▶ Work instruction: The answer must consist of every line in the records below that contains the string "overflowed".

▶ Entries shown:
* * * * * * *
/-- R64: `SEED1` completes in every state, `seed0` is the inverse hash of the operand, and the stored `seed1` always equals
the operand. -/
def Obligations.SeedOneKeepsOperand : Prop :=
  ∀ (v : Word) (s : State),
    exec (.seed1 v) s =
      .next { s with seed0 := inverseHash v, seed1 := v, seeded := true, response := some ⟨.ok, 0⟩ }

/-- R65 (ii), (iii), R63, R64: `SEED0 (hash(subst0 v))` leaves what `SEED v` leaves, `SEED1 (hash a)` and
`SEEDPAIR a, hash a` what `SEED0 a` leaves. -/
def Obligations.SeedFormsAgree : Prop :=
  ∀ s : State,
    (∀ v, exec (.seed0 (Machine.hash (subst0 s.cfgSzs v))) s = exec (.seed v) s) ∧
    (∀ a, exec (.seed1 (Machine.hash a)) s = exec (.seed0 a) s) ∧
    (∀ a, exec (.seedpair a (Machine.hash a)) s = exec (.seed0 a) s)

/-- R65 (iv): with `CFG.SZS = 0` two scalar seeds leave one state only when they are equal; with `CFG.SZS = 1` also when they
are 0 and 2^63. -/
def Obligations.SeedIsInjective : Prop :=
  ∀ (a b : Word) (s : State), exec (.seed a) s = exec (.seed b) s ↔
    a = b ∨ (s.cfgSzs = true ∧
      ((a = 0 ∧ b = 0x8000000000000000) ∨ (a = 0x8000000000000000 ∧ b = 0)))

/-- R28: `HASH`, `IHASH` and the four seed commands issued twice leave what they leave once. -/
def Obligations.PureAndSeedCommandsAreIdempotent : Prop :=
  ∀ (i : Instr) (s t : State), i.opcode.toNat < 0x30 → exec i s = .next t → exec i t = .next t

/-! ## Capped sampler (43_capped_sampler.md) -/

/-- R71: `overflowed` is true exactly when the true sum reaches 2^64; never for `m ≤ 2^63`; for `m > 2^63` the residue is
`bits` and the draw is rejected exactly when `bits ≥ 2^64 - m`; it equals the direct test the source mentions. -/
def Obligations.OverflowIsTrueSum : Prop :=
  ∀ raw m : Word, m ≠ 0 →
    let r := sample raw m
    (r.overflowed = true ↔ 2 ^ 64 ≤ r.bits.toNat + m.toNat) ∧
    (m.toNat ≤ 2 ^ 63 → r.overflowed = false) ∧
    (2 ^ 63 < m.toNat → r.residue = r.bits ∧ (r.overflowed = true ↔ 2 ^ 64 - m.toNat ≤ r.bits.toNat)) ∧
    (r.overflowed = true ↔ 2 ^ 64 - 1 - m.toNat < r.bits.toNat)

/-- R67 to R69: `UCAP m` on a seeded block, `m ≠ 0`, makes one step and answers the residue of the upper 63 bits of the
output, whatever the straps. -/
def Obligations.UcapAnswersResidue : Prop :=
  ∀ (m : Word) (s : State), s.seeded = true → m ≠ 0 →
    let t := s.seed0 ^^^ (s.seed0 <<< 23)
    let n1 := t ^^^ s.seed1 ^^^ (t >>> 17) ^^^ (s.seed1 >>> 26)
    exec (.ucap m) s =
      .next { s with seed0 := s.seed1, seed1 := n1, response := some ⟨.ok, ((s.seed1 + n1) >>> 1) % m⟩ }

/-- R74: whatever `UCAP m` or `CAP m` answers with status OK is below `m` and below 2^63, whether at the first attempt (a step
that executes the command) or at a later one (a step of a block on which `CAP m` is pending, which can answer nothing but
OK, R72). -/
def Obligations.CappedDataIsBounded : Prop :=
  (∀ (i : Instr) (m : Word) (s t : State) (d : Word), i = .ucap m ∨ i = .cap m → s.response = none →
    exec i s = .next t → t.response = some ⟨.ok, d⟩ → d.toNat < m.toNat ∧ d.toNat < 2 ^ 63) ∧
  (∀ (m : Word) (s t : State) (r : Response), s.inv = true → s.pendingCap = some m →
    step s = .next t → t.response = some r →
    r.status = .ok ∧ r.data.toNat < m.toNat ∧ r.data.toNat < 2 ^ 63)

/-- R72: `CAP m` on a seeded block, `m ≠ 0`, completes with its first attempt when rerolls are disabled or that attempt does
not overflow, which for `m ≤ 2^63` it never does (R71). -/
def Obligations.CapCompletesWhenAccepted : Prop :=
  ∀ (m : Word) (s : State), s.seeded = true → m ≠ 0 →
    let t := s.seed0 ^^^ (s.seed0 <<< 23)
    let n1 := t ^^^ s.seed1 ^^^ (t >>> 17) ^^^ (s.seed1 >>> 26)
    let bits := (s.seed1 + n1) >>> 1
    s.cfgRbs = false ∨ m.toNat ≤ 2 ^ 63 ∨ bits.toNat + m.toNat < 2 ^ 64 →
    exec (.cap m) s =
      .next { s with seed0 := s.seed1, seed1 := n1, pendingCap := none, response := some ⟨.ok, bits % m⟩ }

/-- R72: with `CFG.RBS = 1` an attempt that overflows is discarded: the state is advanced, there is no response, and the
command stays pending. This says where `CAP` waits, not where it completes. -/
def Obligations.CapRejectedStaysPending : Prop :=
  ∀ (m : Word) (s : State), s.seeded = true → s.cfgRbs = true →
    let t := s.seed0 ^^^ (s.seed0 <<< 23)
    let n1 := t ^^^ s.seed1 ^^^ (t >>> 17) ^^^ (s.seed1 >>> 26)
    2 ^ 64 ≤ ((s.seed1 + n1) >>> 1).toNat + m.toNat →
    exec (.cap m) s = .next { s with seed0 := s.seed1, seed1 := n1, pendingCap := some m }

/-- R72: with `CFG.RBS = 0`, or with a modulus of at most 2^63, `CAP m` is `UCAP m`. -/
def Obligations.CapIsUcapWithoutReroll : Prop :=
  ∀ (m : Word) (s : State), s.pendingCap = none → s.cfgRbs = false ∨ m.toNat ≤ 2 ^ 63 →
    exec (.cap m) s = exec (.ucap m) s

/-- R72: with `CFG.RBS = 1` and `m > 2^63` the data of a completed `CAP m` is below `2^64 - m`, whether it completes at its
first attempt or, having been pending (which by the invariant implies both conditions), at a later one. -/
def Obligations.CapAcceptsBelowTheLimit : Prop :=
  (∀ (m : Word) (s t : State) (d : Word), s.cfgRbs = true → 2 ^ 63 < m.toNat → s.response = none →
    exec (.cap m) s = .next t → t.response = some ⟨.ok, d⟩ → d.toNat < 2 ^ 64 - m.toNat) ∧
  (∀ (m : Word) (s t : State) (d : Word), s.inv = true → s.pendingCap = some m →
    step s = .next t → t.response = some ⟨.ok, d⟩ → d.toNat < 2 ^ 64 - m.toNat)

/-- R72, R73: a `CAP m` sent to a ready, seeded block with `CFG.RBS = 1`, whose first `j` attempts overflow and whose next
does not, has after `j + 1` steps answered that attempt's residue with the state advanced by `j + 1`. The host may be silent
meanwhile, hold itself ready to take, or hold out its next word. That an attempt is a step is the model's choice (log 1, log
6), and so is how a host that takes goes on (log 13). -/
def Obligations.CapCompletesAtFirstAccepted : Prop :=
  ∀ (m : Word) (j : Nat) (rest : List HostEvent) (s : State),
    s.seeded = true → s.cfgRbs = true → m ≠ 0 → s.cmdReady = true →
    s.host = .send (encode (.cap m)) :: rest → hostWaits rest = true →
    (∀ k, k < j → overflowsAfter m k s.seeds = true) → overflowsAfter m j s.seeds = false →
    run (j + 1) s =
      .next { s with seed0 := (advance (j + 1) s.seeds).1, seed1 := (advance (j + 1) s.seeds).2,
                     response := some ⟨.ok, (drawAfter j s.seeds >>> 1) % m⟩, host := rest }

/-- R72, R73: as long as every attempt so far has overflowed, the command is still pending, without a response, and the block
has done nothing but advance: there is no bound on this but the draws themselves. A host that holds itself ready to take or
holds out its next word goes on waiting. That an attempt is a step is the model's choice (log 1, log 6), and so is how a
host that takes goes on (log 13). -/
def Obligations.CapStaysPendingWhileRejected : Prop :=
  ∀ (m : Word) (k : Nat) (rest : List HostEvent) (s : State),
    s.seeded = true → s.cfgRbs = true → m ≠ 0 → s.cmdReady = true →
    s.host = .send (encode (.cap m)) :: rest → hostWaits rest = true →
    (∀ i, i ≤ k → overflowsAfter m i s.seeds = true) →
    run (k + 1) s =
      .next { s with seed0 := (advance (k + 1) s.seeds).1, seed1 := (advance (k + 1) s.seeds).2,
                     pendingCap := some m, host := rest }

/-- R73: a `CAP m` answers if and only if some attempt does not overflow; otherwise it hangs, for ever without a response,
whether the host is silent, holds itself ready to take, or holds out its next word. That an attempt is a step is the model's
choice (log 1, log 6), and so is how a host that takes goes on (log 13). -/
def Obligations.CapAnswersIffSomeAttemptAccepted : Prop :=
  ∀ (m : Word) (rest : List HostEvent) (s : State),
    s.seeded = true → s.cfgRbs = true → m ≠ 0 → s.cmdReady = true →
    s.host = .send (encode (.cap m)) :: rest → hostWaits rest = true →
    ((∃ k t r, run k s = .next t ∧ t.response = some r) ↔ ∃ j, overflowsAfter m j s.seeds = false)

/-! ## Errors (60_exceptions.md) -/

/-- R79: the four draw commands, `ADV` with every count and the samplers with every modulus, answer `UNSEEDED` on an
unseeded block and change nothing else. -/
def Obligations.UnseededDrawsAnswerUnseeded : Prop :=
  ∀ (i : Instr) (s : State), 0x30 ≤ i.opcode.toNat → s.seeded = false →
    exec i s = .next { s with response := some ⟨.unseeded, 0⟩ }

/-- R70, R77: a modulus of zero answers `DIV0` on a seeded block with the state not advanced (R83, the reading of C4; log 8),
and nothing else answers `DIV0`: it does not depend on the seeds or the straps, and no other command can raise it. -/
def Obligations.ModulusZeroAnswersDivZero : Prop :=
  (∀ s : State, s.seeded = true →
    exec (.ucap 0) s = .next { s with response := some ⟨.div0, 0⟩ } ∧
    exec (.cap 0) s = .next { s with response := some ⟨.div0, 0⟩ }) ∧
  (∀ (i : Instr) (s t : State), s.response = none → exec i s = .next t →
    ((∃ d, t.response = some ⟨.div0, d⟩) ↔ s.seeded = true ∧ (i = .ucap 0 ∨ i = .cap 0)))

/-- R83, R41: a word whose response is not OK changes nothing but the response, whose data is 0 (for
`DIV0` the reading of C4; log 8). -/
def Obligations.ErrorsWriteNothing : Prop :=
  ∀ (w : CmdWord) (s t : State) (r : Response), s.response = none → accept w s = .next t → t.response = some r →
    r.status ≠ .ok → r.data = 0 ∧ t = { s with response := some r }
* * * * * * *
▶ Worked solution:
/-- R71: `overflowed` is true exactly when the true sum reaches 2^64; never for `m ≤ 2^63`; for `m > 2^63` the residue is
    (r.overflowed = true ↔ 2 ^ 64 ≤ r.bits.toNat + m.toNat) ∧
    (m.toNat ≤ 2 ^ 63 → r.overflowed = false) ∧
    (2 ^ 63 < m.toNat → r.residue = r.bits ∧ (r.overflowed = true ↔ 2 ^ 64 - m.toNat ≤ r.bits.toNat)) ∧
    (r.overflowed = true ↔ 2 ^ 64 - 1 - m.toNat < r.bits.toNat)
/-- R72, R73: as long as every attempt so far has overflowed, the command is still pending, without a response, and the block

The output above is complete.